Aim of the task:
Provide the number of lines in the records that hold the string "serveFlip", without any other words.

[Data extract Boundary: Start]

-- ==== Sys2Proof/Machine/Display.lean ====
section
/-! DEFINITION. Display heads and the AV1 engines (02 R53–R57): flips, the slots of an engine's period, and the frame records of a stream
ring. -/

namespace Sys2Proof.Machine

/- Flips (02 R53–R55). -/

/-- Whether every setting that a flip latches, and the ring that takes its record, is in range (02 R53). -/
def flipInRange (d : Head) : Bool :=
  wfld d.surf 9 0 = 0
    && 64 ≤ wfld d.dims 15 0 && wfld d.dims 15 0 ≤ 7680 && wfld d.dims 15 0 % 8 = 0
    && 64 ≤ wfld d.dims 31 16 && wfld d.dims 31 16 ≤ 4320 && wfld d.dims 31 16 % 4 = 0
    && wfld d.dims 51 48 ≤ 2
    && wfld d.ring 11 0 = 0 && 4 ≤ d.ringlog

/-- The slots that a frame needs: W = ⌈c × P / 12,000⌉ (02 R55). -/
def flipSlots (dims mode : Word) : Nat :=
  let c := if mode.getLsbD 2 then 2 else 1
  (c * (wfld dims 15 0 * wfld dims 31 16) + 11999) / 12000

/-- FLIP (02 R54): a write of the sequence number takes a flip slot, or is refused and counted; so is one by the PF on a head that no partition owns
(notes/assumptions/112.md). -/
def execFlip (fn head : Nat) (seq : Word32) (s : State) : Host.Outcome State Fault Refusal :=
  if !exposed s fn ∨ !headReached s fn head then .next s
  else
    let d := s.head head
    match headOwner s head with
    | none => .next (s.modHead head (fun d => { d with refused := satInc d.refused }))
    | some p =>
      if d.slots.length < 4 ∧ flipInRange d then
        let f : Flip := { owner := p, seqNo := seq, surf := d.surf, dims := d.dims, mode := d.mode, order := s.nextId
                          owed := flipSlots d.dims d.mode, root := (s.part p).entry.s2root }
        .next ({ s with nextId := s.nextId + 1 }.modHead head (fun d => { d with flip := seq, slots := d.slots ++ [f] }))
      else .next (s.modHead head (fun d => { d with refused := satInc d.refused }))

/- The slots of a period (02 R55). -/

/-- The owner of slot k of a period, from the counts already granted: the partition whose next grant is due first, among those whose
next grant has come up; the n-th of c grants belongs between n × 64 / c and (n + 1) × 64 / c. -/
def slotOwner (shares granted : Tbl Nat) (k : Nat) : Option Nat :=
  (shares.filter (fun e => e.2 ≠ 0 && tblGet 0 granted e.1 < e.2 && tblGet 0 granted e.1 * 64 ≤ k * e.2)).foldl
    (fun best e =>
      let due (p c : Nat) : Nat := ((tblGet 0 granted p + 1) * 64 + c - 1) / c
      match best with
      | none => some (e.1, due e.1 e.2)
      | some (b, t) => if due e.1 e.2 < t then some (e.1, due e.1 e.2) else some (b, t)) (none : Option (Nat × Nat))
  |>.map (·.1)

/-- The owner of slot k after j slots have been granted, with n slots still to go through. -/
def slotOwnerFrom (shares : Tbl Nat) : Nat → Nat → Tbl Nat → Option Nat
  | 0, j, granted => slotOwner shares granted j
  | n + 1, j, granted =>
    slotOwnerFrom shares n (j + 1) (match slotOwner shares granted j with
      | some p => tblSet granted p (tblGet 0 granted p + 1)
      | none => granted)

/-- The engine that a flip of a head is for. -/
def flipEngine (h : Nat) (f : Flip) : Nat := 4 * (h / 128) + wfld f.mode 1 0

/-- The oldest flip of every head, where an engine serves it. -/
def engineFlips (s : State) (engine : Nat) : List (Nat × Flip) :=
  s.heads.filterMap (fun e => match e.2.slots with
    | f :: _ => if flipEngine e.1 f = engine then some (e.1, f) else none
    | [] => none)

/-- The first of some flips in acceptance order. -/
def firstFlip (l : List (Nat × Flip)) : Option (Nat × Flip) :=
  l.foldl (fun best e => match best with
    | none => some e
    | some b => if e.2.order < b.2.order then some e else some b) none

/- Frame records (02 R56, R57). -/

/-- The bytes of a surface, row by row. -/
def surfaceBytes (surf pitch w : Nat) : Nat → Nat → GM (List Byte)
  | _, 0 => pure []
  | y, n + 1 => do
    let a ← gBytesAt (surf + y * pitch * 64) (4 * w) (w / 8 + 2)
    let b ← surfaceBytes surf pitch w (y + 1) n
    pure (a ++ b)

/-- The settings that a frame is encoded with, as one number. -/
def flipSettings (f : Flip) : Nat := f.dims.toNat + f.mode.toNat * 2 ^ 64

/-- What makes a key frame when it changes: the width, the height and the profile. -/
def flipShape (f : Flip) : Nat := wfld f.dims 31 0 + natOf (f.mode.getLsbD 2) * 2 ^ 32

/-- Whether a flip gives a key frame: the first, every 256th after one, and where the shape changes. -/
def keyFrame (d : Head) (f : Flip) : Bool := d.frames = 0 || d.frames = 256 || d.lastDims ≠ flipShape f

/-- The frame record: its header and its OBUs. -/
def frameRecord (seq : Word32) (key : Bool) (obus : List Byte) : List Byte :=
  leBytes 4 seq.toNat ++ leBytes 4 obus.length ++ leBytes 8 (natOf key) ++ obus

/-- Write bytes into a ring at an offset; they may wrap at its end. It says whether they are written: a record that would touch a frozen region is not
(02 R59). -/
def ringWrite (ring size at_ : Nat) (bs : List Byte) : GM Bool := do
  let n := size - at_
  let a ← gFrozen (ring + at_) (bs.take n).length
  let b ← gFrozen ring (bs.drop n).length
  match (match a with
    | some x => some x
    | none => b) with
  | some x => do
    let p ← gReader
    gMod (partitionFault p x 4)
    pure false
  | none => do
    gWrite (ring + at_) (bs.take n) (size / 128 + 2)
    gWrite ring (bs.drop n) (size / 128 + 2)
    pure true

/-- Run a computation for the partition of a flip; one that a RESIZE has emptied keeps the second stage of the flip for it (R46). -/
def runOwner {α : Type} (f : Flip) (x : GM α) (s : State) : Except Nat α × State :=
  let e := (s.part f.owner).entry
  if e.valid then runFn f.owner x s
  else
    let (r, t) := runFn f.owner x (s.modPart f.owner (fun q => { q with entry := { q.entry with s2root := f.root } }))
    (r, t.modPart f.owner (fun q => { q with entry := e }))

/-- The record of a flip whose slots are served, where its ring has room; none while it waits. A ring that cannot be written, and a frozen one,
takes no record. -/
def finishFlip (h : Nat) (f : Flip) (s : State) : Option State :=
  let d := s.head h
  let size := 2 ^ d.ringlog * 1024
  let w := wfld f.dims 15 0
  let (r, t) := runOwner f (surfaceBytes f.surf.toNat (wfld f.dims 47 32) w 0 (wfld f.dims 31 16)) s
  let surface := match r with
    | .ok b => b
    | .error _ => []
  let obus := Config.av1Frame d.history surface (flipSettings f)
  let key := keyFrame d f
  let rec_ := frameRecord f.seqNo key obus
  let len := (rec_.length + 63) / 64 * 64
  if size ≤ (d.wp + size - d.rp % size) % size + len then none
  else match runOwner f (ringWrite d.ring.toNat size d.wp rec_) t with
    | (.ok true, t) => some (t.modHead h (fun d => { d with
        done := f.seqNo, wp := (d.wp + len) % size, slots := d.slots.drop 1
        frames := if key then 1 else d.frames + 1, lastDims := flipShape f
        history := d.history ++ [(surface, flipSettings f)] }))
    | (.ok false, t) => some t
    | (.error _, _) => none

/-- Serve a flip for one slot; none where it can only wait for its ring. -/
def serveFlip (h : Nat) (f : Flip) (s : State) : Option State :=
  if 1 < f.owed then some (s.modHead h (fun d => { d with slots := { f with owed := f.owed - 1 } :: d.slots.drop 1 }))
  else match finishFlip h { f with owed := 0 } s with
    | some t => some t
    | none => if f.owed = 0 then none else some (s.modHead h (fun d => { d with slots := { f with owed := 0 } :: d.slots.drop 1 }))

/-- The record of an engine that goes through the present slot: new shares take effect when a period starts (02 R45). -/
def engineNow (s : State) (engine : Nat) : Engine := { latchEngine s engine with last := s.now / slotCycles }

/-- ENCODE_SLOT (02 R55): the slot's owner is served, its flips in acceptance order; a slot that it leaves idle serves another partition. -/
def execEncodeSlot (engine : Nat) (s : State) : Host.Outcome State Fault Refusal :=
  let slot := s.now / slotCycles
  let e := tblGet {} s.engines engine
  if 8 ≤ engine ∨ slot ≤ e.last then .next s
  else
    let e := engineNow s engine
    let s := { s with engines := tblSet s.engines engine e }
    let flips := engineFlips s engine
    let owner := slotOwnerFrom e.shares (slot % 64) 0 []
    let own := firstFlip (flips.filter (fun x => some x.2.owner = owner))
    let firsts := (flips.map (·.2.owner)).eraseDups.filterMap (fun p => firstFlip (flips.filter (fun x => x.2.owner = p)))
    let rest := (List.range firsts.length).foldl (fun (acc : List (Nat × Flip) × List (Nat × Flip)) _ =>
      match firstFlip acc.2 with
      | some x => (acc.1 ++ [x], acc.2.filter (fun y => y.2.order ≠ x.2.order))
      | none => acc) ([], firsts)
    .next (((own.toList ++ rest.1).findSome? (fun x => serveFlip x.1 x.2 s)).getD s)

end Sys2Proof.Machine
end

[Data extract Boundary: End]

Output for this task:
2